Whether it’s the families of the passengers of Malaysia Airlines Flight 370 or of those killed at Ft. Hood or of the children who died in a fiery bus crash near Sacramento, not to mention the families of soldiers continuing to die on active duty or by suicide back home, there is no shortage of grieving people left behind.
Being grief stricken is the feeling that something has been taken or even ripped away from your being after a tragedy or death or some other horrendous situation. Grieving is the process where that wound no matter how deep or devastating begins to heal.
The stages of grief can be remembered by the term PDR. In this case, it doesn’t stand for Physician’s Desk Reference that you will see in nearly every doctor’s office. It stands for – Protest, Depression, Resolution.
Protest – When something tragic and unexpected and that you are not prepared for happens, the first reaction is one of Protest. That is when you’re thinking or saying, “It didn’t happen,” “No, that’s just a rumor,” “It’s impossible, I just saw them yesterday,” etc. This is the stage where your mind and understanding of the world cannot and will not conceive that a tragedy has taken place. Imagine that your thinking (human), feeling (mammalian), and actional (reptile) brains are all lined up and unable to shift from what they believe to what really is.
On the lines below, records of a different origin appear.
-- ==== Sys2Proof/Machine/Registers.lean ====
section
/-! DEFINITION. WIN_REG (R8 to R15, R698 to R711): reads and writes of registers, the force bank, the snapshot bank and
SNAP (R435 to R437), and access errors. -/

namespace Sys2Proof.Machine
open Sys2Proof

/-! ## Registers whose value follows from the state -/

/-- The working copy as it stands, as words of LGR_WORK (R629): REASON reads 0 (log entry 33), and so do the words past the
end, JCRC among them. -/
def State.workWords (s : State) : List Nat :=
  let c := { s.lgr.copy with cfgEpoch := s.get F.TOP_CFG_EPOCH, gainEpoch := s.get F.TOP_GAIN_EPOCH,
                             formeEpoch := s.get F.TOP_FORME_EPOCH }
  let b := c.bytes 0 s.lgr.jseq (s.flag F.LGR_STAT_CAL_VALID)
  (List.range (b.length / 4)).map (fun i => leAt b (4 * i) 4)

/-- WCH_SRC_STAT of a source shows its timer, its cause and its type (R592, R625). -/
def State.viewSrc (s : State) (src : Nat) : State :=
  let s := if s.winOpen src then s else s.set (F.WCH_SRC_STAT_WCOUNT src) 0
  ((s.setB (F.WCH_SRC_STAT_TIMER src) (s.wsrc src).deadline.isSome).setB (F.WCH_SRC_STAT_CAUSE src) (s.causeOn src)).setB
    (F.WCH_SRC_STAT_LEVEL src) (s.levelCause src).isSome

/-- TIM_NOW shows machine time (R481), of an instant on a grid of g units. -/
def State.viewTime (s : State) (g : Nat) : State :=
  let x := s.mtFr s.clk.now g
  (s.set F.TIM_NOW (x / 2 ^ 16)).set F.TIM_NOW_FR x

/-- LGR_CAL, PWR_SEQ_STAT with NWIN at the budget in force, and the failures of an open AUTH window (R618, R657, R667, R668). -/
def State.viewAon (s : State) : State :=
  let s := (if s.authGoes then s else s.set F.SEC_AUTHFAIL 0).showSeq
  (s.set F.LGR_CAL s.lgr.copy.calendar).set F.PWR_SEQ_STAT_NWIN
    (nWin (if s.pwr.admitted.isEmpty then s.get F.PWR_BUDGET else s.pwr.budget))

/-- Bring the register at an offset up to date before it is read. -/
def State.view (s : State) (off : Nat) : State :=
  if 0x48000 ≤ off ∧ off < 0x4C000 then
    let w := (off - 0x48000) / 4
    s.set (F.LGR_WORK w) (s.workWords.getD w 0)
  else if 0x21000 ≤ off ∧ off < 0x22000 then s.viewSrc ((off - 0x21000) / 32)
  else if off = 0x130020 ∨ off = 0x130024 ∨ off = 0x130028 then s.viewTime g1ns
  else if off = 0x40010 ∨ off = 0x40014 ∨ off = F.PWR_SEQ_STAT_NWIN.off ∨ off = F.SEC_AUTHFAIL.off then s.viewAon
  else if off = F.WCH_FAULTN_PIN.off then s.showPin
  else s

/-- Bring every register but LGR_WORK up to date. -/
def State.viewAll (s : State) (g : Nat) : State :=
  let s := if s.domUp .ctrl then ((List.range 128).foldl State.viewSrc s).showPin else s
  (if s.domUp .ring then s.viewTime g else s).viewAon
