-- ==== Sys2Proof/Certificates/Slice0/Obligations.lean ====
section
/-! DEFINITION. The statements for the provers, one Prop each. -/

section
open Sys2Proof Sys2Proof.Machine

/-- A step takes the command at the front of the queue and runs it on the state with the rest of the queue; with no
command waiting it answers the same state (the model's choice, log entry 9). -/
def Obligations.StepRunsFrontCommand : Prop :=
  (∀ (s : State) (c : Instr) (rest : List Instr), s.pending = c :: rest → step s = exec c { s with pending := rest }) ∧
  (∀ s : State, s.pending = [] → step s = .next s)

/-- After reset every field holds the value of its Reset column, nothing waits and the machine's data are canonical.
-/
def Obligations.ResetHoldsResetValues : Prop :=
  (∀ f : Fld, State.reset.get f = f.rst ∧ State.reset.frc f = f.rst) ∧ State.reset.pending = [] ∧ Canonical State.reset

/-- Every step keeps the canonical form of HBM and of the register stores. -/
def Obligations.StepKeepsCanonicalForm : Prop :=
  ∀ s t : State, Canonical s → step s = .next t → Canonical t

/-- WATCH_EVENT takes the oldest event of a source (R591): it is counted in CNT and in the open window, or opens a new
one; the source becomes SEVERE when the count reaches N, and one message is issued. Where the message itself cannot
leave by the ring (R475), RING_DROP and WCH_OVF may follow it. ESCALATION_EXPIRY (R604): a timer that has run out on a
source still SEVERE sets ESCALATED, stops, and the escalation's code counts as applied. Each of these commands
completes, with exec answering a next state, under conditions on the state and the operands alone: watchEvent,
escalationExpiry. -/
def Obligations.WatchTakesAndEscalates : Prop :=
  (∀ (s : State) (t : Nat) (src : Fin 128) (e : WEv) (rest : List WEv),
      s.domUp .ctrl = true → (s.wsrc src).queue = e :: rest →
      let cnt := if (s.at t).winOpen src then min 255 (s.get (F.WCH_SRC_STAT_WCOUNT src) + 1) else 1
      ∃ u, exec (.watchEvent t [src]) s = .next u ∧
        (s.get (F.WCH_SRC_CTL_RING src) = 0 ∨ (src.val ≠ 0x68 ∧ src.val ≠ 0x08) → (u.wsrc src).queue = rest) ∧
        u.get (F.WCH_SRC_CNT src) = min (s.get (F.WCH_SRC_CNT src) + 1) (2 ^ 32 - 1) ∧
        u.get (F.WCH_SRC_STAT_WCOUNT src) = cnt ∧ u.watch.msgs = s.watch.msgs + 1 ∧
        u.severe src = (s.severe src || decide (max 1 (s.get (F.WCH_SRC_CTL_N src)) ≤ cnt)) ∧ KeepsHbm s u) ∧
  (∀ (s : State) (t d : Nat) (src : Fin 128),
      s.domUp .ctrl = true → s.severe src = true → (s.wsrc src).deadline = some d → d ≤ max s.clk.now t →
      ∃ u, exec (.escalationExpiry t [src] []) s = .next u ∧
        u.get (F.WCH_SRC_STAT_ESCALATED src) = 1 ∧ (u.wsrc src).deadline = none ∧
        (u.wsrc src).applied = max (s.wsrc src).applied (min 6 (s.get (F.WCH_SRC_CTL_ESC src))) ∧
        u.watch.msgs = s.watch.msgs + 1 ∧ KeepsHbm s u)

/-- SOURCE_ACK stops the escalation timer and changes nothing else (R603); SOURCE_CLEAR of a source whose cause is
present is refused, else the source is QUIET (R594); CAUSE_GONE notes that the cause of a SEVERE source has ended
(R593). DBK_GO (R616): a core's write with a code of 0x8000 or above puts one record into the slot of its SEQ, unless
the rate limit holds it back; a write of HOST, or a lower code, is ignored. Each of these commands completes, with
exec answering a next state, under conditions on the state and the operands alone: sourceAck, sourceClear, causeGone,
dbkGo. -/
def Obligations.SourcesClearedAndRecorded : Prop :=
  (∀ (s : State) (m : Fin 9) (src : Fin 128), s.domUp .ctrl = true →
    ∃ u, exec (.sourceAck m src) s = .next u ∧ (u.wsrc src).deadline = none ∧
      u = { s with watch := { s.watch with src := u.watch.src } } ∧ ∀ k, k ≠ src.val → u.wsrc k = s.wsrc k) ∧
  (∀ (s : State) (m : Fin 9) (src : Fin 128), s.domUp .ctrl = true → s.causeOn src = true →
    ∃ u, exec (.sourceClear m src) s = .next u ∧ u.get (F.WCH_SRC_STAT_CLEAR_REFUSED src) = 1 ∧
      u.get F.DBK_SEQ = (s.get F.DBK_SEQ + 1) % 2 ^ 32 ∧ u.watch = s.watch ∧ u.mem = s.mem ∧
      KeepsFields [F.WCH_SRC_STAT_CLEAR_REFUSED src, F.DBK_SEQ] s u) ∧
  (∀ (s : State) (m : Fin 9) (src : Fin 128), s.domUp .ctrl = true → s.causeOn src = false →
    ∃ u, exec (.sourceClear m src) s = .next u ∧ u.severe src = false ∧
      u.get (F.WCH_SRC_STAT_ESCALATED src) = 0 ∧ u.get (F.WCH_SRC_STAT_CAUSE_GONE src) = 0 ∧
      u.get (F.WCH_SRC_STAT_WCOUNT src) = 0 ∧ (u.wsrc src).wopen = false ∧ (u.wsrc src).deadline = none ∧
      (u.wsrc src).queue = (s.wsrc src).queue ∧ u.get F.DBK_SEQ = (s.get F.DBK_SEQ + 1) % 2 ^ 32 ∧ u.mem = s.mem) ∧
  (∀ (s : State) (t : Nat) (src : Fin 128), s.domUp .ctrl = true → s.severe src = true →
    ((s.at t).pinEnd src).causeOn src = false →
    ∃ u, exec (.causeGone t src) s = .next u ∧ u.get (F.WCH_SRC_STAT_CAUSE_GONE src) = 1 ∧
      KeepsFields [F.WCH_SRC_STAT_CAUSE_GONE src, F.KOR_STAT_IN_RING] s u ∧ u.mem = s.mem ∧
      (src.val ≠ 2 → src.val ≠ 3 → KeepsFields [F.WCH_SRC_STAT_CAUSE_GONE src] s u)) ∧
  (∀ (s : State) (m : Fin 9) (j : Fin 8), s.domUp .ctrl = true → m ≠ 0 → 0x8000 ≤ s.get (F.DBK_WR_CODE_CODE j) →
    s.get F.DBK_RATE_N = 0 →
    ∃ u, exec (.dbkGo m j) s = .next u ∧ u.get F.DBK_SEQ = (s.get F.DBK_SEQ + 1) % 2 ^ 32 ∧
      (∃ r : DRec, u.dbk.slots.lookup (u.get F.DBK_SEQ % 4096) = some r ∧ r.seq = u.get F.DBK_SEQ ∧
        r.code = s.get (F.DBK_WR_CODE_CODE j) % 2 ^ 16 ∧ r.source = 0x80 + j.val ∧
        r.arg0 = s.get (F.DBK_WR_ARG j 0) % 2 ^ 32 ∧ r.arg1 = s.get (F.DBK_WR_ARG j 1) % 2 ^ 32 ∧
        r.arg2 = s.get (F.DBK_WR_ARG j 2) % 2 ^ 32) ∧ u.mem = s.mem ∧ KeepsFields [F.DBK_SEQ] s u) ∧
  (∀ (s : State) (m : Fin 9) (j : Fin 8), s.domUp .ctrl = true →
    m = 0 ∨ s.get (F.DBK_WR_CODE_CODE j) < 0x8000 → exec (.dbkGo m j) s = .next s)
Depression – This starts to occur when the truth settles in that this was not a rumor or a bad dream. It really happened. And the thought of going on or getting past it is inconceivable. That stuckness often coincides with depression, because it is as if a broken record keeps playing your head and heart saying over and over again, “They’re dead, they’re dead, they’re dead.” And each time you think and have to feel that message is like a sledgehammer slamming into you stomach, which may explain the nausea people feel (and you might even be feeling as you read this and remember such times in your life).
Resolution – This is when you know you’ll realize it is not the beginning of the end and that you’ll get past it. Prolonged grief is when you remain stuck not getting past it or a milder version is that you get past it, but you don’t get over it.
What are some of the ways to make it through grief and past it and hopefully even over it?
Just because you don’t think you’ll get past or over it doesn’t mean you won’t. If you just let time pass and don’t do anything to make it worse, your mind and brain and life will usually find a way to get back on track.